(Saved entries)
+ + + + + + +
theorem ltDown_k {s : State} {t : Nat} (hfl : ([.CAL_LSTAT_CONSEC, .CAL_LSTAT_STATE, .LT_ETH_STAT_LF, .LT_ETH_STAT_RF, .LT_ETH_STAT_STATE, .LT_STAT_CXL, .LT_STAT_DLUP, .LT_STAT_FLIT, .LT_STAT_LTSSM, .LT_STAT_RATE, .XCVR_STAT_ADAPTED, .XCVR_STAT_LOCK, .X_CAL_AGREE, .X_CAL_LATER, .X_CAL_PASS, .X_CAL_ST, .X_CAL_STEP, .X_LT_DLF, .X_LT_FCI, .X_LT_NAKD, .X_LT_POL, .X_LT_REV, .X_LT_RSEQ, .X_LT_SEQ, .X_LT_TGT] : List Fld) ⊆ fl) (hk : KeepsR s₀ s.regs fl) : KeepsR s₀ (ltDown s t).regs fl := by
  unfold ltDown
  try dsimp only
  repeat' first
    | with_reducible exact hk
    | exact hfl (by decide)
    | exact List.Subset.trans (by decide) hfl
    | with_reducible apply clr_k
    | with_reducible apply ltRated_k
    | with_reducible apply ite_k
    | split
    | dsimp only

theorem emitTx_k {s : State} {p : Nat} {o : Out} (hk : KeepsR s₀ s.regs fl) : KeepsR s₀ (State.emitTx s p o).regs fl := by
  unfold State.emitTx
  try dsimp only
  repeat' first
    | with_reducible exact hk
    | with_reducible apply emit_k
    | dsimp only

theorem segEnter_k {s : State} {L : Nat} {side : Nat} {st : Nat} (hfl : ([.LNK_ESTAT_SEGA, .LNK_ESTAT_SEGB] : List Fld) ⊆ fl) (hk : KeepsR s₀ s.regs fl) : KeepsR s₀ (segEnter s L side st).regs fl := by
  unfold segEnter
  try dsimp only
  repeat' first
    | with_reducible exact hk
    | exact hfl (by decide)
    | exact hfl (by unfold segFld; split <;> decide)
    | with_reducible apply wr_k
    | with_reducible apply emitTx_k
    | with_reducible apply ite_k
    | split
    | dsimp only

theorem segsChanged_k {s : State} {n : Nat} {L : Nat} {wasR : Bool} (hfl : ([.LNK_ESTAT_SEGA, .LNK_ESTAT_SEGB, .PUN_DISC_COUNT] : List Fld) ⊆ fl) (hk : KeepsR s₀ s.regs fl) : KeepsR s₀ (segsChanged s n L wasR).regs fl := by
  unfold segsChanged
  try dsimp only
  repeat' first
    | with_reducible exact hk
    | exact hfl (by decide)
    | exact List.Subset.trans (by decide) hfl
    | with_reducible apply clr_k
    | with_reducible apply linkEvent_k
    | with_reducible apply segEnter_k
    | with_reducible apply ite_k
    | split
    | dsimp only

theorem pairingChanged_k {s : State} {n : Nat} {wasR : Bool} (hfl : ([.CAL_LSTAT_CONSEC, .CAL_LSTAT_STATE, .CAL_SLC_ROLE, .LNK_ESTAT_SEGA, .LNK_ESTAT_SEGB, .LNK_PSTAT_FLIT, .LNK_PSTAT_FMT, .LNK_PSTAT_PMIS, .LNK_PSTAT_RATE, .LNK_PSTAT_RTPOS, .LNK_PSTAT_STATE, .LT_ETH_STAT_LF, .LT_ETH_STAT_RF, .LT_ETH_STAT_STATE, .LT_STAT_CXL, .LT_STAT_DLUP, .LT_STAT_FLIT, .LT_STAT_LTSSM, .LT_STAT_RATE, .PATH_POS_POS, .PUN_DISC_COUNT, .QUAL_BER_STALE, .TX_FIRACT_ACT, .XCVR_STAT_ADAPTED, .XCVR_STAT_LOCK, .XCVR_STAT_RXTERM, .XCVR_STAT_SSCACT, .XCVR_STAT_TXCLK, .XCVR_STAT_TXIDLE, .X_CAL_AGREE, .X_CAL_LATER, .X_CAL_PASS, .X_CAL_ST, .X_CAL_STEP, .X_DET_RUN, .X_EQ_DONE, .X_EQ_PHASE, .X_L0S, .X_L12, .X_LANE_IDLE, .X_LANE_LAG, .X_LT_BUSY, .X_LT_DLF, .X_LT_FCI, .X_LT_NAKD, .X_LT_POL, .X_LT_REV, .X_LT_RSEQ, .X_LT_SEQ, .X_LT_TGT, .X_PCI_EFF, .X_PRECODE, .X_QW_CUT, .X_RATE_NEXT, .X_SSC_EFF, .X_TS_CUT] : List Fld) ⊆ fl) (hk : KeepsR s₀ s.regs fl) : KeepsR s₀ (pairingChanged s n wasR).regs fl := by
  unfold pairingChanged
  try dsimp only
  repeat' first
    | with_reducible exact hk
    | exact hfl (by decide)
    | exact List.Subset.trans (by decide) hfl
    | with_reducible apply clr_k
    | with_reducible apply segsChanged_k
    | with_reducible apply ltDown_k
    | with_reducible apply enterDetect_k
    | with_reducible apply linkEvent_k
    | with_reducible apply ltDetect_k
    | with_reducible refine each_k ?_ (fun s a hk => ?_)
    | with_reducible apply ite_k
    | split
    | dsimp only

theorem refreshLink_k {s : State} {n : Nat} (hfl : ([.CAL_SLC_ROLE, .QUAL_BER_STALE, .TX_FIRACT_ACT, .XCVR_STAT_RXTERM, .XCVR_STAT_SSCACT, .XCVR_STAT_TXCLK, .XCVR_STAT_TXIDLE, .X_QW_CUT, .X_SSC_EFF] : List Fld) ⊆ fl) (hk : KeepsR s₀ s.regs fl) : KeepsR s₀ (refreshLink s n).regs fl := by
  unfold refreshLink
  try dsimp only
  repeat' first
    | with_reducible exact hk
    | exact List.Subset.trans (by decide) hfl
    | with_reducible apply refreshPort_k
    | with_reducible refine each_k ?_ (fun s a hk => ?_)
    | dsimp only

theorem calDrop_k {s : State} {x : Nat} (hfl : ([.CAL_LSTAT_CONSEC, .CAL_LSTAT_STATE, .X_CAL_AGREE, .X_CAL_LATER, .X_CAL_PASS, .X_CAL_RQ, .X_CAL_ST, .X_CAL_STEP] : List Fld) ⊆ fl) (hk : KeepsR s₀ s.regs fl) : KeepsR s₀ (calDrop s x).regs fl := by
  unfold calDrop
  try dsimp only
  repeat' first
    | with_reducible exact hk
    | exact hfl (by decide)
    | exact List.Subset.trans (by decide) hfl
    | with_reducible apply clr_k
    | with_reducible apply calRewind_k
    | with_reducible apply calSet_k
    | with_reducible apply ite_k
    | split
    | dsimp only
+ + + + + + +
== ASSIGNED TASK ==
All the entries are to be reproduced verbatim.

== EXPECTED ANSWER ==
theorem ltDown_k {s : State} {t : Nat} (hfl : ([.CAL_LSTAT_CONSEC, .CAL_LSTAT_STATE, .LT_ETH_STAT_LF, .LT_ETH_STAT_RF, .LT_ETH_STAT_STATE, .LT_STAT_CXL, .LT_STAT_DLUP, .LT_STAT_FLIT, .LT_STAT_LTSSM, .LT_STAT_RATE, .XCVR_STAT_ADAPTED, .XCVR_STAT_LOCK, .X_CAL_AGREE, .X_CAL_LATER, .X_CAL_PASS, .X_CAL_ST, .X_CAL_STEP, .X_LT_DLF, .X_LT_FCI, .X_LT_NAKD, .X_LT_POL, .X_LT_REV, .X_LT_RSEQ, .X_LT_SEQ, .X_LT_TGT] : List Fld) ⊆ fl) (hk : KeepsR s₀ s.regs fl) : KeepsR s₀ (ltDown s t).regs fl := by
  unfold ltDown
  try dsimp only
  repeat' first
    | with_reducible exact hk
    | exact hfl (by decide)
    | exact List.Subset.trans (by decide) hfl
    | with_reducible apply clr_k
    | with_reducible apply ltRated_k
    | with_reducible apply ite_k
    | split
    | dsimp only

theorem emitTx_k {s : State} {p : Nat} {o : Out} (hk : KeepsR s₀ s.regs fl) : KeepsR s₀ (State.emitTx s p o).regs fl := by
  unfold State.emitTx
  try dsimp only
  repeat' first
    | with_reducible exact hk
    | with_reducible apply emit_k
    | dsimp only

theorem segEnter_k {s : State} {L : Nat} {side : Nat} {st : Nat} (hfl : ([.LNK_ESTAT_SEGA, .LNK_ESTAT_SEGB] : List Fld) ⊆ fl) (hk : KeepsR s₀ s.regs fl) : KeepsR s₀ (segEnter s L side st).regs fl := by
  unfold segEnter
  try dsimp only
  repeat' first
    | with_reducible exact hk
    | exact hfl (by decide)
    | exact hfl (by unfold segFld; split <;> decide)
    | with_reducible apply wr_k
    | with_reducible apply emitTx_k
    | with_reducible apply ite_k
    | split
    | dsimp only

theorem segsChanged_k {s : State} {n : Nat} {L : Nat} {wasR : Bool} (hfl : ([.LNK_ESTAT_SEGA, .LNK_ESTAT_SEGB, .PUN_DISC_COUNT] : List Fld) ⊆ fl) (hk : KeepsR s₀ s.regs fl) : KeepsR s₀ (segsChanged s n L wasR).regs fl := by
  unfold segsChanged
  try dsimp only
  repeat' first
    | with_reducible exact hk
    | exact hfl (by decide)
    | exact List.Subset.trans (by decide) hfl
    | with_reducible apply clr_k
    | with_reducible apply linkEvent_k
    | with_reducible apply segEnter_k
    | with_reducible apply ite_k
    | split
    | dsimp only

theorem pairingChanged_k {s : State} {n : Nat} {wasR : Bool} (hfl : ([.CAL_LSTAT_CONSEC, .CAL_LSTAT_STATE, .CAL_SLC_ROLE, .LNK_ESTAT_SEGA, .LNK_ESTAT_SEGB, .LNK_PSTAT_FLIT, .LNK_PSTAT_FMT, .LNK_PSTAT_PMIS, .LNK_PSTAT_RATE, .LNK_PSTAT_RTPOS, .LNK_PSTAT_STATE, .LT_ETH_STAT_LF, .LT_ETH_STAT_RF, .LT_ETH_STAT_STATE, .LT_STAT_CXL, .LT_STAT_DLUP, .LT_STAT_FLIT, .LT_STAT_LTSSM, .LT_STAT_RATE, .PATH_POS_POS, .PUN_DISC_COUNT, .QUAL_BER_STALE, .TX_FIRACT_ACT, .XCVR_STAT_ADAPTED, .XCVR_STAT_LOCK, .XCVR_STAT_RXTERM, .XCVR_STAT_SSCACT, .XCVR_STAT_TXCLK, .XCVR_STAT_TXIDLE, .X_CAL_AGREE, .X_CAL_LATER, .X_CAL_PASS, .X_CAL_ST, .X_CAL_STEP, .X_DET_RUN, .X_EQ_DONE, .X_EQ_PHASE, .X_L0S, .X_L12, .X_LANE_IDLE, .X_LANE_LAG, .X_LT_BUSY, .X_LT_DLF, .X_LT_FCI, .X_LT_NAKD, .X_LT_POL, .X_LT_REV, .X_LT_RSEQ, .X_LT_SEQ, .X_LT_TGT, .X_PCI_EFF, .X_PRECODE, .X_QW_CUT, .X_RATE_NEXT, .X_SSC_EFF, .X_TS_CUT] : List Fld) ⊆ fl) (hk : KeepsR s₀ s.regs fl) : KeepsR s₀ (pairingChanged s n wasR).regs fl := by
  unfold pairingChanged
  try dsimp only
  repeat' first
    | with_reducible exact hk
    | exact hfl (by decide)
    | exact List.Subset.trans (by decide) hfl
    | with_reducible apply clr_k
    | with_reducible apply segsChanged_k
    | with_reducible apply ltDown_k
    | with_reducible apply enterDetect_k
    | with_reducible apply linkEvent_k
    | with_reducible apply ltDetect_k
    | with_reducible refine each_k ?_ (fun s a hk => ?_)
    | with_reducible apply ite_k
    | split
    | dsimp only

theorem refreshLink_k {s : State} {n : Nat} (hfl : ([.CAL_SLC_ROLE, .QUAL_BER_STALE, .TX_FIRACT_ACT, .XCVR_STAT_RXTERM, .XCVR_STAT_SSCACT, .XCVR_STAT_TXCLK, .XCVR_STAT_TXIDLE, .X_QW_CUT, .X_SSC_EFF] : List Fld) ⊆ fl) (hk : KeepsR s₀ s.regs fl) : KeepsR s₀ (refreshLink s n).regs fl := by
  unfold refreshLink
  try dsimp only
  repeat' first
    | with_reducible exact hk
    | exact List.Subset.trans (by decide) hfl
    | with_reducible apply refreshPort_k
    | with_reducible refine each_k ?_ (fun s a hk => ?_)
    | dsimp only

theorem calDrop_k {s : State} {x : Nat} (hfl : ([.CAL_LSTAT_CONSEC, .CAL_LSTAT_STATE, .X_CAL_AGREE, .X_CAL_LATER, .X_CAL_PASS, .X_CAL_RQ, .X_CAL_ST, .X_CAL_STEP] : List Fld) ⊆ fl) (hk : KeepsR s₀ s.regs fl) : KeepsR s₀ (calDrop s x).regs fl := by
  unfold calDrop
  try dsimp only
  repeat' first
    | with_reducible exact hk
    | exact hfl (by decide)
    | exact List.Subset.trans (by decide) hfl
    | with_reducible apply clr_k
    | with_reducible apply calRewind_k
    | with_reducible apply calSet_k
    | with_reducible apply ite_k
    | split
    | dsimp only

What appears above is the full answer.